US: The former Lehigh Hanson Redding cement plant is the subject of a new acquisition deal. Martin Marietta has now agreed to sell the plant, which is in California, and related cement terminals to CalPortland for US$250m. The deal also covers 14 ready-mix concrete locations. The parties have also established arrangements for any future agreement for the sale of Martin Marietta’s Tehachapi cement facility and its related cement distribution terminals. Martin Marietta acquired both plants from Lehigh Hanson in October 2021.
CalPortland’s parent company Taiheiyo Cement said that the acquisition will enable it to build a supply system to meet the growing demand for cement in northern California, Oregon and Nevada. It added that the Redding Plant is an important plant in northern California, which its expects can improve customer satisfaction through an investment to develop more efficient systems. The company concluded “As a result, we expect steady growth in revenue and profits for Taiheiyo Cement’s US cement and ready mixed concrete businesses, which in turn will contribute to the achievement of the medium-term management plan from fiscal years 2022 to 2024.”
Grupo Gilinski increases Grupo SURA stake to 32%
Colombia: Grupo Gilinski has increased its stake in Grupo SURA by 7.7% to 32%. Grupo SURA controls a 36% stake in Grupo Argos, the parent company of Cementos Argos and US-based Argos USA. The deal awaits validation and agency approval.
Lafarge Africa boosts sales and earnings in 2021
Nigeria: Lafarge Africa, Holcim’s subsidiary in Nigeria and South Africa, says that it acheived record full-year results in 2021. Its net sales were US$705m, up by 27% year-on-year from US$554m in 2020. Meanwhile, its recurring earnings before interest, taxation, depreciation and amortisation (EBIT) rose by 43% to US$157m from US$110m.
CEO Khaled El Dokani said "Our 2021 performance showed significant improvement.” He added “We are equally pleased with the progress we are making on sustainability. Our use of affordable clean energy and agro-ecology footprint are in accordance with our net zero pledge journey."
In 2022, the company forecast ‘good demand momentum’ as it continues to maximise volume opportunities across its markets, while actively managing costs. During the year, it also plans to consolidate its sustainability efforts.
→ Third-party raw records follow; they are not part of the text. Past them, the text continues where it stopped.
-- ==== Sys2Proof/Syntax.lean ====
section
/-! DEFINITION. The commands of the Noene, one constructor per row of the opcode table, and the operand types they
carry. The table names no operand fields of its own: each command carries what its rule says arrives with it. -/

namespace Sys2Proof

/-- Who makes a register access: the host through BAR0 or BAR4, one of the 33 control cores (32 is TS), a requester
inside the device that is no control core, or the JTAG port (R4, R318, R377). -/
inductive Requester where
  | host
  | core (c : Fin 33)
  | engine
  | jtag
deriving DecidableEq, Repr

/-- The address space of a register access: the register range R3, the instance pages of BAR4 (R347), or PCIe
configuration space (R324). -/
inductive RegSpace where
  | bar0 | bar4 | config
deriving DecidableEq, Repr

/-- Where a Syncen request came from: a mailbox of the MBX block (R365) or an instance page (R347). -/
inductive SynPort where
  | mailbox (m : Fin 8)
  | page (i : Fin 2048)
deriving DecidableEq, Repr

/-- An indirect descriptor (R368), with the outcome of the host read of its payload. -/
structure SynInd where
  rspAddr : BitVec 64
  rspLen : BitVec 32
  readOk : Bool
deriving DecidableEq, Repr

/-- The header of a Syncen request (R366). `short` says that LENGTH is below the opcode's required fields (R367).
(Log entry 10: DESIGN CHOICE, unsafe.) -/
structure SynReq where
  port : SynPort
  major : BitVec 8
  minor : BitVec 8
  tag : BitVec 16
  inst : BitVec 16
  short : Bool
  ind : Option SynInd
deriving DecidableEq, Repr

/-- A fault source report: SOURCE, UNIT and DETAIL of R423. -/
structure FaultRep where
  source : BitVec 8
  unit : BitVec 16
  detail : BitVec 32
deriving DecidableEq, Repr


/-- What starts a wake from Overcast (R62): a doorbell naming a tail, or a TARGET write. -/
inductive WakeCause where
  | doorbell (tail : BitVec 16)
  | target (t : BitVec 2)
deriving DecidableEq, Repr


/-- How a flag is named: a physical flag, or a virtual identifier in a context through one of the nine translation
caches (8: the I/O die's), with the fabric's REMOTE right needed or not (R67 to R69). -/
inductive FlagName where
  | phys (p : Fin 262144)
  | virt (cache : Fin 9) (ctx : BitVec 12) (vflag : BitVec 24) (fabric : Bool)
deriving DecidableEq, Repr

/-- The other operations on the same flag that flag storage accepts in the same cycle (R74): how many sets, whether a
clear and a clear-OVERSET, who waits, who competes to consume, and the arbitration cycles since the group's lottery last
drew. (Log entry 41: DESIGN CHOICE, safe.) -/
structure FlagMeet where
  sets : Nat
  clear : Bool
  clearOver : Bool
  waits : List (BitVec 16)
  takes : List (BitVec 16)
  gap : Nat
deriving DecidableEq, Repr
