/-- A connection context (R210), with the request queue, outstanding messages and timers the engine keeps beside it. A
reserved buffer is (MSN, BUF_ID or slot, address). `ctl` holds ACKs and NAKs to be sent, `rr` the port last used, `sndTop` the
PSN after the highest ever sent, `sndTable` and `roceAt` where the engine keeps SND_TABLE and the address record.
Times are fabric-clock cycles. -/
structure Conn where
  state : Nat
  roce : Bool
  consumer : Nat
  tc : Nat
  pmtu : Nat
  retry : Nat
  fctx : Nat
  domain : Nat
  status0 : Nat
  peerConn : Nat
  portmask : Nat
  peerAddr : Nat
  sndNxt : Nat
  sndUna : Nat
  sndMsn : Nat
  sndDone : Nat
  creditMsn : Nat
  rcvEpsn : Nat
  rcvMsn : Nat
  lastUse : Nat
  rcvMap : Nat
  rx : List RxMsg
  rxDone : List Nat
  roceAddr : List Byte
  rxq : Nat
  inst : Option Nat
  waiting : List Msg
  active : List Msg
  tx : List TxItem
  reserved : List (Nat × Nat × Nat)
  path : Nat
  rtoAt : Nat
  holeAt : Option Nat
  unacked : Nat
  ackAt : Option Nat
  rnrAt : Option (Nat × Nat)
  ctl : List OutPkt
  rr : Nat
  sndTop : Nat
  sndTable : Nat
  roceAt : Nat
deriving DecidableEq, Repr

def Conn.reset : Conn :=
  ⟨0, false, 0, 0, 0, 0, 0, 0, 0, 0, 0, 0, 0, 0, 0, 0, 0, 0, 0, 0, 0, [], [], [], 0, none, [], [], [], [], 0, 0, none, 0,
    none, none, [], 0, 0, 0, 0⟩

/-- One active peer window (R229). -/
structure PeerWin where
  target : Nat
  en : Bool
  log2 : Nat
  rights : Nat
deriving DecidableEq, Repr

def PeerWin.off : PeerWin := ⟨0, false, 0, 0⟩

/-- A SEND message for a consumer inside the device: its parts as (offset, bytes), whether it is complete, and, part by part,
the consumer header and the poison mark of the packet that brought it. -/
structure Inbound where
  consumer : Nat
  conn : Nat
  msn : Nat
  chdr : Option (List Byte)
  total : Nat
  parts : List (Nat × List Byte)
  poison : Bool
  complete : Bool
  heads : List (Option (List Byte) × Bool)
deriving DecidableEq, Repr

/-- The transport engine beyond its registers (R209 to R238): connections, the order of use of the cached contexts (most
recent first), packets in the miss queues (OPC, DONE, packet), active peer windows, cached memory keys (INDEX, entry), data
handed to internal consumers, results of internal requests (who, TAG, status, bytes, connection), the firmware receive ring's slots (index, complete), request-ring
completions that wait for room (connection, owner, TAG, STATUS, BYTES), a memory key invalidation in progress, the (port,
class) pairs whose receive buffer has stopped draining (R213), and buffers or slots that a connection reserved and gave back
(receive queue + 1 or zero for the firmware ring, BUF_ID or slot, address). -/
structure Trn where
  conns : Tab Conn
  cached : List Nat
  miss : List (Nat × Bool × TrnPkt)
  peer : Tab PeerWin
  keys : List (Nat × List Byte)
  inbox : List Inbound
  results : List (Nat × Nat × Nat × Nat × Nat)
  slots : List (Nat × Bool)
  owed : List (Nat × MsgOwner × Nat × Nat × Nat)
  keyInval : Option (Option Nat)
  stopped : List (Nat × Nat)
  unused : List (Nat × Nat × Nat)
deriving DecidableEq, Repr

def Trn.reset : Trn := ⟨[], [], [], [], [], [], [], [], [], none, [], []⟩
/-- One gate entry (R251): interval in ns, open gates. -/
structure GateEntry where
  interval : Nat
  gates : Nat
deriving DecidableEq, Repr

/-- A gate list on die with its takeover time T (R252). -/
structure GateList where
  entries : List GateEntry
  t : Nat
deriving DecidableEq, Repr

/-- A shaper or policer configuration (R255, R256, R258). -/
structure BucketCfg where
  en : Bool
  rate : Nat
  burst : Nat
  period : Nat
  action : Nat
  exceedTc : Nat
deriving DecidableEq, Repr

/-- A token bucket: configuration in force, tokens, and the configuration that waits for its next refill. -/
structure Bucket where
  cfg : BucketCfg
  tokens : Nat
  next : Option BucketCfg
  lastAt : Nat
deriving DecidableEq, Repr

def BucketCfg.reset : BucketCfg := ⟨false, 0, 1, 0, 0, 0⟩
def Bucket.reset : Bucket := ⟨BucketCfg.reset, 0, none, 0⟩

/-- The time unit (R239 to R250) beyond its registers. `acc` is the 96-bit accumulator, `freq8` is F in eighths of a
ppb; `errs` are |e| of the last accepted pulses, newest first; times are in fabric-clock cycles. -/
structure TimeUnit where
  acc : Nat
  incr : Nat
  latchHi : W32
  freq8 : Int
  lastAccept : Option Nat
  errs : List Nat
  good : Nat
  rejRun : Nat
  pulseEnd : Option Nat
  gateActive : Tab (Option GateList)
  gatePending : Tab (Option GateList)
  shapers : Tab Bucket
  policers : Tab Bucket
deriving DecidableEq, Repr
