-- ==== Sys2Proof/Machine/Queues.lean ====
section
/-! DEFINITION. The receive, transmit and transport queues of the instances as the engines use them
(16_virtual_instances.md R344 to R355), and the EVENTS bits that hardware sets in a core (18_tahr_instruction_set.md
R401). -/

namespace Sys2Proof.Machine

/-- Code of a queue kind in the key of the queue table, and the key: kind, device-wide number. -/
def qkindCode : QKind → Nat
  | .receive => 1 | .transmit => 2 | .transport => 3
def qkey (k : QKind) (n : Nat) : Nat := qkindCode k * 2 ^ 16 + n

def State.iqAt (s : State) (key : Nat) : Option IQueue := (s.iq.find? (fun e => e.1 == key)).map (·.2)
def State.setIq (s : State) (key : Nat) (v : IQueue) : State := { s with iq := Tab.insert s.iq key v }

/-- The PASID that every host request of an instance carries (R344). -/
def State.instPasid (s : State) (i : Nat) : Option Nat := some (s.instOf i).pasid

/-- `n` bytes of an instance's memory; none while the device may not use the host link (R336). -/
def State.instRead (s : State) (i a n : Nat) : Option (List Byte) :=
  if s.hostUp then some (s.hostBytes (s.instPasid i) a n) else none

/-- Write an instance's memory; nothing is written while the device may not use the host link. -/
def State.instWrite (s : State) (i a : Nat) (bs : List Byte) : State :=
  if s.hostUp then s.hostPut (s.instPasid i) a bs else s

/-- One message is due on a vector of an instance: sent by R333 while ENABLED, kept while QUIESCED (R353). -/
def State.instVec (s : State) (i v : Nat) : State :=
  match (s.instOf i).state with
  | .enabled => s.raise v
  | .quiesced => s.setInst i { s.instOf i with vecPending := insertKey (s.instOf i).vecPending v }
  | _ => s

/-- A queue of an instance froze: INSTP_STATUS.EVENT and EVT_QUEUE_FROZEN with instance, kind (0 storage, 1 receive,
2 transmit, 3 transport), queue and status (R348, R375). -/
def State.queueFroze (s : State) (i kind n status : Nat) : State :=
  (s.setInst i { s.instOf i with event := true }).instEvent i 0x0083
    (leBytes 2 i ++ leBytes 1 kind ++ leBytes 2 n ++ leBytes 2 status)

/-- A doorbell of an instance page has effect: the instance is ENABLED or QUIESCED (R348), the page answers memory
requests (R326) and the safe state is not in force (R433). -/
def State.pageOpen (s : State) (i : Nat) : Bool :=
  s.mse && !s.safe && !s.host.flrBusy && ((s.instOf i).state == .enabled || (s.instOf i).state == .quiesced)

/-- A doorbell for a local index with no queue (R348). -/
def State.stray (s : State) (i : Nat) : State := s.setInst i { s.instOf i with stray := min 15 ((s.instOf i).stray + 1) }

/-- A record of an older generation is discarded and counted (R354). -/
def State.late (s : State) (i : Nat) : State := s.setInst i { s.instOf i with late := (s.instOf i).late + 1 }

/-- Byte of a completion entry that holds PHASE: 14 in a transport completion record (R216), 12 in the others (R349). -/
def phaseByte : QKind → Nat
  | .transport => 14
  | _ => 12

/-- The completion ring has room. -/
def IQueue.room (q : IQueue) : Bool := decide ((q.cplTail + 2 ^ 16 - q.cplHead) % 2 ^ 16 < 2 ^ q.log2n)

/-- Completions may be written now: the instance is ENABLED and the host link may be used (R346, R355). -/
def State.mayComplete (s : State) (i : Nat) : Bool := (s.instOf i).state == .enabled && s.hostUp

/-- Write one 16-byte completion with its PHASE and raise the queue's vector. -/
def State.putCompletion (s : State) (key : Nat) (q : IQueue) (bs : List Byte) : State :=
  let size := 2 ^ q.log2n
  let b := phaseByte q.kind
  let phase := if (q.cplTail / size) % 2 = 0 then 1 else 0
  let e := fit 16 bs
  let e := e.set b (BitVec.ofNat 8 (bitsPut (e[b]?.getD 0).toNat 0 1 phase))
  let s := s.instWrite q.inst (q.cplRing + q.cplTail % size * 16) e
  (s.setIq key { q with cplTail := (q.cplTail + 1) % 2 ^ 16 }).instVec q.inst q.vector

/-- Write the completions a queue owes, oldest first, while they may be written and room remains. -/
def State.flushOwed (key : Nat) : Nat → State → State
  | 0, s => s
  | n + 1, s =>
    match s.iqAt key with
    | some q =>
      match q.owed with
      | c :: rest =>
        if s.mayComplete q.inst && q.room && !q.mute then
          State.flushOwed key n (s.putCompletion key { q with owed := rest } c.bytes)
        else s
      | [] => s
    | none => s

/-- A completion of a queue: written at once, or held in order in the device (R355). -/
def State.iqComplete (s : State) (key : Nat) (bs : List Byte) : State :=
  match s.iqAt key with
  | some q =>
    let q := { q with owed := q.owed ++ [⟨bs⟩] }
    State.flushOwed key q.owed.length (s.setIq key q)
  | none => s

/-- Posted entries of a queue not yet taken. -/
def IQueue.posted (q : IQueue) : Nat := (q.tail + 2 ^ 16 - q.head) % 2 ^ 16

/-- The queue fetches: it is not frozen and its instance is ENABLED (R346, R348). -/
def State.iqFetches (s : State) (q : IQueue) : Bool := !q.frozen && q.deleting.isNone && (s.instOf q.inst).state == .enabled && !s.blockDown 18

/-- Take the oldest posted buffer of a receive queue (R350): its address and BUF_ID. -/
def State.takeBuffer (s : State) (n : Nat) : Option (Nat × Nat × State) :=
  match s.iqAt (qkey .receive n) with
  | some q =>
    if s.iqFetches q && decide (q.posted > 0) && s.hostUp then
      let d := s.hostBytes (s.instPasid q.inst) (q.ring + q.head % 2 ^ q.log2n * 16) 16
      some (fieldLE d 0 8, fieldLE d 8 2,
        s.setIq (qkey .receive n) { q with head := (q.head + 1) % 2 ^ 16, outstanding := q.outstanding + 1 })
    else none
  | none => none

/-- A queue that waits to be deleted goes once its fetched work has completed (R357). -/
def State.iqReap (s : State) (key : Nat) : State :=
  match s.iqAt key with
  | some q =>
    match q.deleting with
    | some r =>
      if q.outstanding = 0 ∧ (q.owed = [] ∨ q.mute) then
        { s with iq := s.iq.filter (fun e => e.1 != key) }.answer 0x0F06 r 0 []
      else s
    | none => s
  | none => s

/-- One taken entry of a queue has ended. -/
def State.iqDone (s : State) (key : Nat) : State :=
  match s.iqAt key with
  | some q => (s.setIq key { q with outstanding := q.outstanding - 1 }).iqReap key
  | none => s

/-- A receive completion (R349): length, FLAGS, PORT, PRIO, BUF_ID, and the connection of a SEND. -/
def rxCompletion (len flags port prio bufId conn : Nat) : List Byte :=
  leBytes 8 (len % 2 ^ 16 + flags % 256 * 2 ^ 16 + port % 8 * 2 ^ 24 + prio % 8 * 2 ^ 29)
    ++ leBytes 2 bufId ++ [0, 0, 0] ++ leBytes 3 conn

/-! ### EVENTS of a core (R401) -/

def tahrReset : Nat → Tahr := fun _ => Tahr.reset
def State.tahrOf (s : State) (c : Nat) : Tahr := Tab.get tahrReset s.tahr c
def State.setTahr (s : State) (c : Nat) (t : Tahr) : State := { s with tahr := Tab.set tahrReset s.tahr c t }

/-- Hardware sets EVENTS bits of a core (R401). -/
def State.setEvents (s : State) (c : Nat) (mask : W32) : State :=
  s.setTahr c { s.tahrOf c with events := (s.tahrOf c).events ||| mask }

end Sys2Proof.Machine
end

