-- ==== Sys2Proof/Machine/Transport.lean ====
section
/-! DEFINITION. Fabric transport and remote memory (10_fabric_transport.md R209 to R238). -/

namespace Sys2Proof.Machine

def connReset : Nat → Conn := fun _ => Conn.reset
def State.cn (s : State) (n : Nat) : Conn := Tab.get connReset s.trn.conns n
def State.setCn (s : State) (n : Nat) (c : Conn) : State :=
  { s with trn := { s.trn with conns := Tab.set connReset s.trn.conns n c } }

/-- Connection states (R210). -/
def csFree : Nat := 0
def csInit : Nat := 1
def csReady : Nat := 2
def csError : Nat := 3
def csFlushing : Nat := 4
def csClosing : Nat := 5

/-- The transport takes new work: enabled, and its block line is not latched (R425). -/
def State.trnEn (s : State) : Bool := s.bit TRN_CTL TRN_CTL_EN && !s.blockDown 12

/-- Frames the engine discards and counts (R211, R213, R214). -/
def State.trnDiscard (s : State) : State := s.cnt TRN_DISCARD TRN_DISCARD_FRAME 1

/-! ### Sequence spaces, requests and packets -/

/-- PSN space: 32 bits, 24 on RoCEv2 connections (R234). -/
def Conn.psnMod (c : Conn) : Nat := if c.roce then 2 ^ 24 else 2 ^ 32
def Conn.psnAdd (c : Conn) (p n : Nat) : Nat := (p + n) % c.psnMod
def Conn.psnDiff (c : Conn) (a b : Nat) : Nat := (a + c.psnMod - b) % c.psnMod
def msnDiff (a b : Nat) : Nat := (a + 2 ^ 32 - b) % 2 ^ 32

/-- Data bytes per packet (R210). -/
def Conn.mtu (c : Conn) : Nat := 256 * 2 ^ c.pmtu

/-- Fields of a message request (R215). -/
def reqOp (r : List Byte) : Nat := wordFd r 0 0 4
def reqSig (r : List Byte) : Bool := wordFd r 0 4 1 == 1
def reqFence (r : List Byte) : Bool := wordFd r 0 5 1 == 1
def reqCmpl (r : List Byte) : Bool := wordFd r 0 6 1 == 1
def reqHdr (r : List Byte) : Bool := wordFd r 0 7 1 == 1
def reqConn (r : List Byte) : Nat := wordFd r 0 12 20
def reqTag (r : List Byte) : Nat := wordFd r 1 0 16
def reqLocal (r : List Byte) : Nat := fieldLE r 8 8 % 2 ^ 52
def reqLength (r : List Byte) : Nat := wordFd r 4 0 32
def reqMkey (r : List Byte) : Nat := wordFd r 5 0 32
def reqRaddr (r : List Byte) : Nat := fieldLE r 24 8
def reqSignal (r : List Byte) : Nat := wordFd r 8 0 24
def reqChdr (r : List Byte) : List Byte := fit 16 (r.drop 48)

/-- Build a message request (R215) for an internal requester. -/
def mkReq (op conn tag loc len mkey raddr signal : Nat) (sig fence hdr : Bool) (chdr : List Byte) : List Byte :=
  leBytes 4 (op + b2n sig * 16 + b2n fence * 32 + 64 + b2n hdr * 128 + conn * 4096) ++ leBytes 4 tag
    ++ leBytes 8 loc ++ leBytes 4 len ++ leBytes 4 mkey ++ leBytes 8 raddr ++ leBytes 4 signal
    ++ List.replicate 12 0 ++ fit 16 chdr

/-- The 48-byte Damoa transport header (R214), in network byte order, then the consumer header and the data. -/
def damoaContent (opc flags path dst src conn psn msn offset total mkey signal raddr : Nat)
    (chdr data : List Byte) : List Byte :=
  leBytes 1 (16 + opc % 16) ++ leBytes 1 flags ++ beBytes 2 path ++ beBytes 4 dst ++ beBytes 4 src
    ++ beBytes 4 conn ++ beBytes 4 psn ++ beBytes 4 msn ++ beBytes 4 offset ++ beBytes 4 total
    ++ beBytes 4 mkey ++ beBytes 4 signal ++ beBytes 8 raddr ++ chdr ++ data

/-- FLAGS of a packet (R214). -/
def pktFlags (sig poison hdr done : Bool) : Nat := b2n sig + b2n poison * 4 + b2n hdr * 8 + b2n done * 32

/-- The packet that a frame's content spells on a port, its opcode, DONE and VERSION (R214). -/
def framePkt (port : Fin 32) (tc : Fin 8) (f : List Byte) : TrnPkt :=
  let flags := (frameBE f 1 1)
  let hdr := bitAt flags 3
  ⟨port, false, tc, bitAt flags 0, bitAt flags 2, BitVec.ofNat 16 (frameBE f 2 2), BitVec.ofNat 32 (frameBE f 4 4),
    BitVec.ofNat 32 (frameBE f 8 4), BitVec.ofNat 20 (frameBE f 12 4), BitVec.ofNat 32 (frameBE f 16 4),
    BitVec.ofNat 32 (frameBE f 20 4), BitVec.ofNat 32 (frameBE f 24 4), BitVec.ofNat 32 (frameBE f 28 4),
    BitVec.ofNat 32 (frameBE f 32 4), BitVec.ofNat 24 (frameBE f 36 4), BitVec.ofNat 64 (frameBE f 40 8),
    if hdr then some (frameBytes f 48 16) else none, f.drop (if hdr then 64 else 48), false⟩

def frameOpc (f : List Byte) : Nat := frameBE f 0 1 % 16
def frameVersion (f : List Byte) : Nat := frameBE f 0 1 / 16
def frameDone (f : List Byte) : Bool := bitAt (frameBE f 1 1) 5

/-- A frame's content is a packet of an opcode. -/
def isFrameOf (p : TrnPkt) (opc : Nat) (done : Bool) (f : List Byte) : Bool :=
  frameVersion f == 1 && frameOpc f == opc && frameDone f == done && framePkt p.port p.tc f == p

/-- The PSN after every packet that has been allocated. -/
def Conn.txEnd (c : Conn) : Nat :=
  match c.tx.getLast? with
  | some i => c.psnAdd i.psn i.count
  | none => c.sndNxt

/-- The item that owns a PSN. -/
def Conn.itemAt (c : Conn) (p : Nat) : Option TxItem := c.tx.find? (fun i => decide (c.psnDiff p i.psn < i.count))

/-- How a packet is held to gates and slots: collective data by the slot schedule alone; READY and ABORT by neither; an
ACK or NAK by no gate; the rest by the gates and by R105's rule for other packets (R94, R105, R254). -/
inductive Gating where
  | slots | free | ack | full
deriving DecidableEq, Repr

/-- The message of an item is the collectives engine's. -/
def Conn.ofCol (c : Conn) (i : TxItem) : Bool :=
  c.consumer == 1 && i.kind == 3 && c.active.any (fun m => m.msn == i.msn && m.owner == .internal 1)

def Conn.gating (c : Conn) (it : Option TxItem) : Gating :=
  match it with
  | some i =>
    if c.ofCol i && bitAt (reqTag i.req) 15 then .slots
    else if c.ofCol i && bitAt (reqTag i.req) 14 then .free
    else .full
  | none => .ack

/-- Data bytes of an item's packet at a PSN, from the message's offset (R214, R225). -/
def Conn.pktOffset (c : Conn) (i : TxItem) (p : Nat) : Nat := (i.skip + c.psnDiff p i.psn) * c.mtu
def Conn.pktLen (c : Conn) (i : TxItem) (p : Nat) : Nat :=
  if i.kind = 1 then 0 else min c.mtu (i.total - c.pktOffset i p)

/-- Bytes of the frame's content that carries the connection's next packet (R214, R234). -/
def Conn.nextSize (c : Conn) (it : Option TxItem) : Nat :=
  let data := match it with
    | some i => c.pktLen i c.sndNxt + (if i.kind == 3 && reqHdr i.req then 16 else 0)
    | none => 0
  if c.roce then data + 90 else 48 + data

/-- Contexts held by unacknowledged packets (R212). -/
def State.heldContexts (s : State) : Nat := (s.trn.conns.filter (fun e => e.2.sndUna != e.2.sndNxt)).length

/-- What a connection has to send (R217, R221): an owed ACK or NAK (none), or the item of the packet at SND_NXT, inside the
window and the bound of R212. (Log entry 320: DEDUCED, unsafe.) -/
def State.nextSend (s : State) (n : Nat) : Option (Option TxItem) :=
  let c := s.cn n
  if !c.ctl.isEmpty then some none
  else if c.state ≠ csReady ∨ c.sndNxt = c.txEnd ∨ c.psnDiff c.sndNxt c.sndUna ≥ 256 ∨ c.rnrAt.isSome
      ∨ (c.sndNxt = c.sndUna ∧ s.heldContexts ≥ 24576) then none
  else (c.itemAt c.sndNxt).map some

/-- The group whose collective data is next on a connection and may start on a port now (R105). -/
def State.groupFor (s : State) (n p : Nat) : Option Nat :=
  let c := s.cn n
  match s.nextSend n with
  | some (some i) =>
    let g := reqTag i.req % 4096
    if bitAt c.portmask p && c.gating (some i) == .slots
        && s.mayStart g p (s.serNs p (s.frameSize p (c.nextSize (some i)))) then some g else none
  | _ => none

/-- An eligible group has collective data pending for a port (R105). -/
def State.colWaits (s : State) (p : Nat) : Bool := s.trn.conns.any (fun e => (s.groupFor e.1 p).isSome)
Novo Holdings invests US$65m in Biomason
US: Denmark-based life sciences investment company Novo Holdings says that it has invested US$65m in bio-based clinker-free cement producer Biomason. Biomason uses microorganisms to grow its Biocement cement, without heating or CO2 emissions. The producer is in its Series C round of financing. Novo Holdings previously invested in its Series B financing round.
Japan: Mitsubishi Heavy Industries Engineering has won the Ministry of Economy, Trade and Industry’s highest prize for contributions to industrial decarbonisation, the Minister’s Award, for its development and commercialisation of its CO2 capture system. The system is based on KS-21 solvent technology, developed in partnership with Kansai Electric Power, and the company’s Advanced KM CDR Process capture model. Mitsubishi Heavy Industries Engineering has successfully supported cement industry customers in implementing the system.
FCT Combustion delivers Turbu-Flex burner for HeidelbergCement’s Hanover cement plant
Germany: Australia-based FCT Combustion has successfully delivered a new Turbu-Flex burner to replace the existing burner at HeidelbergCement’s Hanover, Lower Saxony, cement plant. FCT Combustion will also supply burner accessories and add-ons, an igniter, a flame sensor, fans, blowers and spare parts. The project aims to improve combustion control and maximise alternative fuel (AF) use in the plant’s cement production.